Roush Racing confirms Viagra deal

Pill's name is set to be on Martin's car next year

Notebook

July 01, 2000|By Sandra McKee | Sandra McKee,SUN STAFF

DAYTONA BEACH, Fla. - Roush Racing and driver Mark Martin confirmed the speculation yesterday by unveiling their 2001 Winston Cup race car with the word Viagra sprawled all over it.

The announcement was billed as one of the season's biggest, but when time came to deliver the goods, all parties declined to say exactly what made the announcement so big.

How much money Pfizer Inc., maker of the anti-impotence drug for men, paid in the deal was the obvious answer. But not only wouldn't anyone give the number, they even found it difficult to pin down the deal's length. "Multiyear" was the best they could do.

Martin did say his Roush contract runs through 2005, and, when pushed, added, "I do expect Viagra to be my sponsor through the end of my contract, but that's just my personal expectations."

The new deal, which replaces the long-standing sponsorship agreement among Roush, Martin and Valvoline, reportedly is worth about $12 million a year.

Gordon's double deal

Three-time Winston Cup champion Jeff Gordon and his owner Rick Hendrick announced their new agreement with DuPont in Charlotte a month ago, and, again, while Hendrick described it as "the largest deal in NASCAR," he also declined specifics.

Reports surrounding that deal suggest it ranges from $16 million to $20 million a year.

Yesterday, Hendrick Motorsports announced PepsiCo Inc. has entered a five-year deal involving all three of its divisions - Pepsi-Cola, Frito-Lay and Tropicana.

Part of that deal calls for Gordon to race his No. 24 DuPont Chevrolet in two Winston Cup races a season as the Pepsi car. The car will be painted in Pepsi colors, but Dupont's logo also will continue to be on the hood and quarterpanels.

Out of action

Washington/Irving Motorsports, which suffered through a disappointing early part of the season, has been missing from the Busch Grand National Series for the past few weeks.

"We are having some financial problems," said owner Joe Washington, the former professional football player who resides in Baltimore. "With a team operating like ours ... when you aren't funded as well as the other teams are, there's gonna be some [difficult] moments. ... But when you have a sponsor that refused to continue to participate according to the letter of his obligation, then that really puts a real big damper in what you're doing."

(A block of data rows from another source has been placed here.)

/-- The variant that a run executes, when the run stands in the variant's last frame. -/
def lastFrameOf (im : Image) (r : Run) : Option Variant :=
  match im.variants[r.variant]? with
  | none => none
  | some v => if r.frame + 1 = v.frames then some v else none

/-- The chosen-successor variant whose last frame a partition executes, before its branch read (R97). -/
def branchDue (s : State) (k : Nat) : Option (Image × Variant) :=
  let p := part s k
  if p.parked then none
  else match p.run, boundImage s p with
    | some r, some im => match lastFrameOf im r with
      | some v => if v.chosen && r.choice == .pending then some (im, v) else none
      | none => none
    | _, _ => none

/-- The next branch read of the frame: partition and tick. It reads at tick 3,968 what the writes of the ticks before left
(R97). -/
def nextBranch (s : State) : Option (Nat × Nat) :=
  if !s.clk.frameDone then none
  else ((rangeFrom 0 4).find? fun k => (branchDue s k).isSome).map fun k => (k, s.clk.tick.toNat / 4096 * 4096 + 3968)

/-- The branch read of a partition is done. -/
def doBranch (k : Nat) (s : State) : State := match branchDue s k with
  | some (im, v) => branchNow k im v s
  | none => s

/-! ### Advancing -/

/-- The tick by which work falls due first: a piece of a partition's pipelines, or a branch read. -/
def branchFirst (s : State) : Option (Nat × Nat) := match nextBranch s, nextDue s with
  | some (k, t), some (_, t', _) => if t ≤ t' then some (k, t) else none
  | b, _ => b

/-- Advance to a target tick, doing the work of every tick that is left. -/
def advanceLoop : Nat → Nat → State → State
  | 0, target, s => passTo target s
  | fuel + 1, target, s =>
    match branchFirst s with
    | some (k, t) => if t < target then advanceLoop fuel target (doBranch k (passTo t s)) else passTo target s
    | none => match nextDue s with
      | none => passTo target s
      | some (k, t, d) =>
        if t < target then advanceLoop fuel target (doWork k d.work (dropDue k d (passTo t s))) else passTo target s

/-- Advance to a target tick through a released boundary; one UPDATE read spawns at most three writes, and each partition reads
at most one branch word in a frame. -/
def advanceFree (target : Nat) (s : State) : State := advanceLoop (4 * dueCount s + 8) target s

/-- Local superframe number (R45). -/
def localSuper (s : State) : Nat := s.clk.tick.toNat / 1048576
/-- FSF of the current superframe. -/
def fsfNow (s : State) : Nat := (localSuper s + s.lat.fsfOff) % 2 ^ 48
/-- Fabric frame number of the current frame. -/
def fabricFrame (s : State) : Nat := 256 * fsfNow s + frameNumber s % 256
/-- Window stamp of the current frame. -/
def stampNow (s : State) : BitVec 32 := BitVec.ofNat 32 (fabricFrame s)

/-- First tick of the next superframe (R45). -/
def nextSuper (s : State) : Nat := (s.clk.tick.toNat / 1048576 + 1) * 1048576

/-- The module holds at the next superframe boundary: a member in good standing when it begins a superframe whose FSF
is a multiple of 2^PERIOD_LOG2, a joining member always (R473, R476). -/
def barrierArmed (s : State) : Bool := match s.lat.standing with
  | .out => false
  | .joining => true
  | .good => (nextSuper s / 1048576 + s.lat.fsfOff) % 2 ^ 48 % 2 ^ s.lat.policy.period == 0

/-- The tick root withholds the boundary tick (R58, R473). -/
def holdTick (s : State) : State :=
  { s with clk := { s.clk with held := true }, lat := { s.lat with heldAt := s.clk.wallPs, arriveSent := false } }

/-- Advance to a target tick; a barrier on the way holds the tick. -/
def advanceTo (target : Nat) (s : State) : State :=
  let b := nextSuper s
  if s.clk.held then s
  else if barrierArmed s && decide (b ≤ target) then holdTick (advanceFree (b - 1) s)
  else advanceFree target s

/-- Advance by n ticks. -/
def advance (n : Nat) (s : State) : State := advanceTo (s.clk.tick.toNat + n) s

/-- Wall time passes without a tick. -/
def passPs (ps : Nat) (s : State) : State := { s with clk := { s.clk with wallPs := s.clk.wallPs + ps } }

/-- The PM writes a throttle setting: it arrives on the present tick (R53); while no tick runs it is kept for the
first tick after the restart (R66). -/
def writeSetting (x : BitVec 9) (s : State) : State :=
  { s with clk := { s.clk with pendSetting := some (x, s.clk.tick.toNat) } }

end Sys2Proof.Machine
end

Washington did not name the delinquent sponsor.

Paul Revere 250

For James Weaver and Andy Wallace, the Paul Revere 250 sports car race couldn't have been better. They brought their Riley & Scott Ford home first overall in the Sports Racer class Thursday here on Daytona International Speedway's winding road course.

But, for Marylanders in the field, the evening disappointed.

The best performance was by Gunnar Racing, with Columbia's Wayne Jackson joining Joe Policastro Sr. and Jr., to finish 28th overall, eighth in Grand Touring, in their Porsche 993 RSR.

Hagerstown's Doug Mills and teammate Andy McNeil drove their Camaro to a 31st-place finish, third in the American Grand Touring class.

The most disappointed Marylanders had to be Chuck Goldsborough and Mark Bunting, who started eighth in their Pilbeam MPIR-Nissan in the SRII class but had to settle for 40th overall and eighth in class, as they completed just 15 laps.